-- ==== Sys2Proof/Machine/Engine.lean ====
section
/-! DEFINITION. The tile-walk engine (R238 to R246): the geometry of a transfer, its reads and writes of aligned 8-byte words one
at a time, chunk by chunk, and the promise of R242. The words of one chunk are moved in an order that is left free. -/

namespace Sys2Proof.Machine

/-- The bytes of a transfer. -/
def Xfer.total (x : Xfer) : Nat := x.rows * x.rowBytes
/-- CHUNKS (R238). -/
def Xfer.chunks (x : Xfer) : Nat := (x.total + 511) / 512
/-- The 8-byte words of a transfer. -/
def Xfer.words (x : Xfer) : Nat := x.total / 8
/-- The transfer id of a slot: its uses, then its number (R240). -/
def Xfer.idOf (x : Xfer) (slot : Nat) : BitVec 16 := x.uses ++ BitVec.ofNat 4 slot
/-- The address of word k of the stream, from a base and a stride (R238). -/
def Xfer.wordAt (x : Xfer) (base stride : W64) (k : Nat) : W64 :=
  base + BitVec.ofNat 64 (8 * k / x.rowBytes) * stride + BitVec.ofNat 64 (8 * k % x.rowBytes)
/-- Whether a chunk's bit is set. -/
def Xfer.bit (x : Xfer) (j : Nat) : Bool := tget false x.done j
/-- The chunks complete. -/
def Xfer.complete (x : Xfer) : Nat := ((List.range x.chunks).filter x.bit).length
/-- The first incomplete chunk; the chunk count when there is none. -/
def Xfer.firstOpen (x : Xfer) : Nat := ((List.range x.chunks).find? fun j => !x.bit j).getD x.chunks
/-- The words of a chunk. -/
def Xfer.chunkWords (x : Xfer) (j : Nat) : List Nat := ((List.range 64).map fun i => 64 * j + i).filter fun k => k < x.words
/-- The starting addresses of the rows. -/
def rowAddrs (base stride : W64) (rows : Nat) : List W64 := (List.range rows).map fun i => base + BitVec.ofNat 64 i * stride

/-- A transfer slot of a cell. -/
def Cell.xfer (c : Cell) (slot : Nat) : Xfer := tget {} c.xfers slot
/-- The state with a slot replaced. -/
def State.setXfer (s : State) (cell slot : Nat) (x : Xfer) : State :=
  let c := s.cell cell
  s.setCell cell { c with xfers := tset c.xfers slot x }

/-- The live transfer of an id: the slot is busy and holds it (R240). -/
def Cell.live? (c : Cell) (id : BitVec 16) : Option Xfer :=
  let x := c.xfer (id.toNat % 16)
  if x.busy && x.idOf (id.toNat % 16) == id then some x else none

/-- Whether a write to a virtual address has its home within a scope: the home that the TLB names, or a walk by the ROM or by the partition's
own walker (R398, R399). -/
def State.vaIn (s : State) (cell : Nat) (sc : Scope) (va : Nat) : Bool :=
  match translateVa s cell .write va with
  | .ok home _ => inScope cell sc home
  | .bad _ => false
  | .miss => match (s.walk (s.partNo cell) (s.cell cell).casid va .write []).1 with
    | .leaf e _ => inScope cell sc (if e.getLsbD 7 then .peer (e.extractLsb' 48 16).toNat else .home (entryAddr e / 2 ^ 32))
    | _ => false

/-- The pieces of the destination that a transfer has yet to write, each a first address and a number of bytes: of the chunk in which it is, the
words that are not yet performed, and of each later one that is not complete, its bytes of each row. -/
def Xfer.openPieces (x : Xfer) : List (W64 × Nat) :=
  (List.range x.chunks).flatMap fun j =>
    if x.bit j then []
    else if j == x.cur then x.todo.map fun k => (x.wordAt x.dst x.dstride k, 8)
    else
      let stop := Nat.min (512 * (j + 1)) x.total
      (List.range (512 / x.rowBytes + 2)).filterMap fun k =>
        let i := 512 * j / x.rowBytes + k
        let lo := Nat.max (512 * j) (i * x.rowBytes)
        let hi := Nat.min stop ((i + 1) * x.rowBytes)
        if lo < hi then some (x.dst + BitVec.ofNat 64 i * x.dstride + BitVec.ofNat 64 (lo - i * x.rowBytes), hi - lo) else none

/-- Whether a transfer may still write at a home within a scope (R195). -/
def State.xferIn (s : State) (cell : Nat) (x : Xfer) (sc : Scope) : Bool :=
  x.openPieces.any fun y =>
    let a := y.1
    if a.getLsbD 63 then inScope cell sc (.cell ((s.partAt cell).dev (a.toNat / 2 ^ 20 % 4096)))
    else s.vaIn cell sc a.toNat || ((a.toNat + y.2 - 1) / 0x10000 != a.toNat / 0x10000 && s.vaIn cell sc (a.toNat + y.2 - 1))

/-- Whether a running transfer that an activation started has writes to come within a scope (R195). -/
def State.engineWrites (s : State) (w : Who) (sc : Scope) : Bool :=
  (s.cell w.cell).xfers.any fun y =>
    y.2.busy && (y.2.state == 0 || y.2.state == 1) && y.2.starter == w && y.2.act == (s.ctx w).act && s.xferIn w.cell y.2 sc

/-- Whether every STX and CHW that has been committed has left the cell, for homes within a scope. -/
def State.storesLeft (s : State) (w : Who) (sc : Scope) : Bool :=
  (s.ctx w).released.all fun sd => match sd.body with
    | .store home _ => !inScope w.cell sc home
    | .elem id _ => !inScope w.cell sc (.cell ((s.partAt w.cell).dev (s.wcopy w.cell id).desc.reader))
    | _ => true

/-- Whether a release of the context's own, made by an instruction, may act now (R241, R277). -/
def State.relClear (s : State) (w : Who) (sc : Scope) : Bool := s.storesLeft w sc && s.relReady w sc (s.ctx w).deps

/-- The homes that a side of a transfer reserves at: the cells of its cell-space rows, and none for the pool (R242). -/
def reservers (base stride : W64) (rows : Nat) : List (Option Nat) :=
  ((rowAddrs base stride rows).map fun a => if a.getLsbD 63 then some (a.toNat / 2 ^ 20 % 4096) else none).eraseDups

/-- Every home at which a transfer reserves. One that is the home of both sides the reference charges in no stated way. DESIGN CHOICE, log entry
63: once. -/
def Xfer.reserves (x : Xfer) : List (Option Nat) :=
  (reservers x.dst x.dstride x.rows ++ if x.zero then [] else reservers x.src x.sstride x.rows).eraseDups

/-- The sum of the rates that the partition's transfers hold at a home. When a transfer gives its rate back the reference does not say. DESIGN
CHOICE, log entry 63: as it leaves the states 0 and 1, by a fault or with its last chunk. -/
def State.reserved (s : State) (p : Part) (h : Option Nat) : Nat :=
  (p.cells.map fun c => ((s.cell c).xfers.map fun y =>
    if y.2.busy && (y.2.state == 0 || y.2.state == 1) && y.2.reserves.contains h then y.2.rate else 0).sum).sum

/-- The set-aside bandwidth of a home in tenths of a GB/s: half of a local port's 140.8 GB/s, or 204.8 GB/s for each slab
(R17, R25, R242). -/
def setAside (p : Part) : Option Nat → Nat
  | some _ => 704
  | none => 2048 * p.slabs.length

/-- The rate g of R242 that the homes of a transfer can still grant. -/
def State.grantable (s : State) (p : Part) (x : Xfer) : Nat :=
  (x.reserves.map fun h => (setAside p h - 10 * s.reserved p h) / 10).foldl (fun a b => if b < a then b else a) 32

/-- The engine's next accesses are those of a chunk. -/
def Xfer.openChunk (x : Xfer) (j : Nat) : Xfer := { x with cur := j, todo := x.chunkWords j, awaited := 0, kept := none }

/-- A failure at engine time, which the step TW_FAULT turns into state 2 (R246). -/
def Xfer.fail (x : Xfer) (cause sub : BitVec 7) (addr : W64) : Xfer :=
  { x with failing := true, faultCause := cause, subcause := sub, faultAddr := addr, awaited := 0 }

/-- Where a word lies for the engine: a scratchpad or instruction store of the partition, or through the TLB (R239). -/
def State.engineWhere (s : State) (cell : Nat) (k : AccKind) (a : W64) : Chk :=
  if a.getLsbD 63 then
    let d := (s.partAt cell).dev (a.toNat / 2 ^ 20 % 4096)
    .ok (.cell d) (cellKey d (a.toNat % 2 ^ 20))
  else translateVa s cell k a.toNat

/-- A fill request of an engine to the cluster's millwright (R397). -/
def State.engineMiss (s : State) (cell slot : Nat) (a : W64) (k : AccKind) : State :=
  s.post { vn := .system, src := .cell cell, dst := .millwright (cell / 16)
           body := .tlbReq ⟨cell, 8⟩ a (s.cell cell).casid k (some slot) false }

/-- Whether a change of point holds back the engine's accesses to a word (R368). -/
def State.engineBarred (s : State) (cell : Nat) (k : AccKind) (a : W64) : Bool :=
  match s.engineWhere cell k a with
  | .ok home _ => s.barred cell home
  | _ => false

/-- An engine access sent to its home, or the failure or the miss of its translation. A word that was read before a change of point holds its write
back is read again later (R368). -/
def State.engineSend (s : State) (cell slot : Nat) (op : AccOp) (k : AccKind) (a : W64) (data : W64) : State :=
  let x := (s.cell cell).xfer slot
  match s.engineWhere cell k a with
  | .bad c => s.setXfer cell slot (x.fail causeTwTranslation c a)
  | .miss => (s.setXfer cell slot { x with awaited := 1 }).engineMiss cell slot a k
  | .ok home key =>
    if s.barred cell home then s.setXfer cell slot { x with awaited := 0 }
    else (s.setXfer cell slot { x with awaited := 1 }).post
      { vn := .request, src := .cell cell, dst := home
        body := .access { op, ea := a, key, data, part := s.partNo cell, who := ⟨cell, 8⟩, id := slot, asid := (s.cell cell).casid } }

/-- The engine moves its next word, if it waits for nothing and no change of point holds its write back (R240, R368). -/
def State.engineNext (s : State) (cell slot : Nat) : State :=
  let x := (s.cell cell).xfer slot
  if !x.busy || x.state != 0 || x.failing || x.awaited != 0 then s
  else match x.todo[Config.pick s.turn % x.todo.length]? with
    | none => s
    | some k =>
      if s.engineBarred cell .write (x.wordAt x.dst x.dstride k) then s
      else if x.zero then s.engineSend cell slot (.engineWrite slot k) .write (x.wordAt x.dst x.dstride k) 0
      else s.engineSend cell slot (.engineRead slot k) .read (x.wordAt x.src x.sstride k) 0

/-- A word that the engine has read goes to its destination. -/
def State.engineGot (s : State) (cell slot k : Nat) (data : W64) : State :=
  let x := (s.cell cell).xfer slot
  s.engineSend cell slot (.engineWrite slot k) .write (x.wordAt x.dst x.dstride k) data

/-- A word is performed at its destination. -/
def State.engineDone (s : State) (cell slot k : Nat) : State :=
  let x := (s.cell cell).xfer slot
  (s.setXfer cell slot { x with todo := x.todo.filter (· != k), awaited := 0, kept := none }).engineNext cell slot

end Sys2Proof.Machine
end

---*---

HOW TO COMPLETE THIS TASK = Return exactly the opening lines of the listing above, ending with the line that has "bytes of a transfer. -/".

OUTPUT OF THE EXERCISE =
-- ==== Sys2Proof/Machine/Engine.lean ====
section
/-! DEFINITION. The tile-walk engine (R238 to R246): the geometry of a transfer, its reads and writes of aligned 8-byte words one
at a time, chunk by chunk, and the promise of R242. The words of one chunk are moved in an order that is left free. -/

namespace Sys2Proof.Machine

/-- The bytes of a transfer. -/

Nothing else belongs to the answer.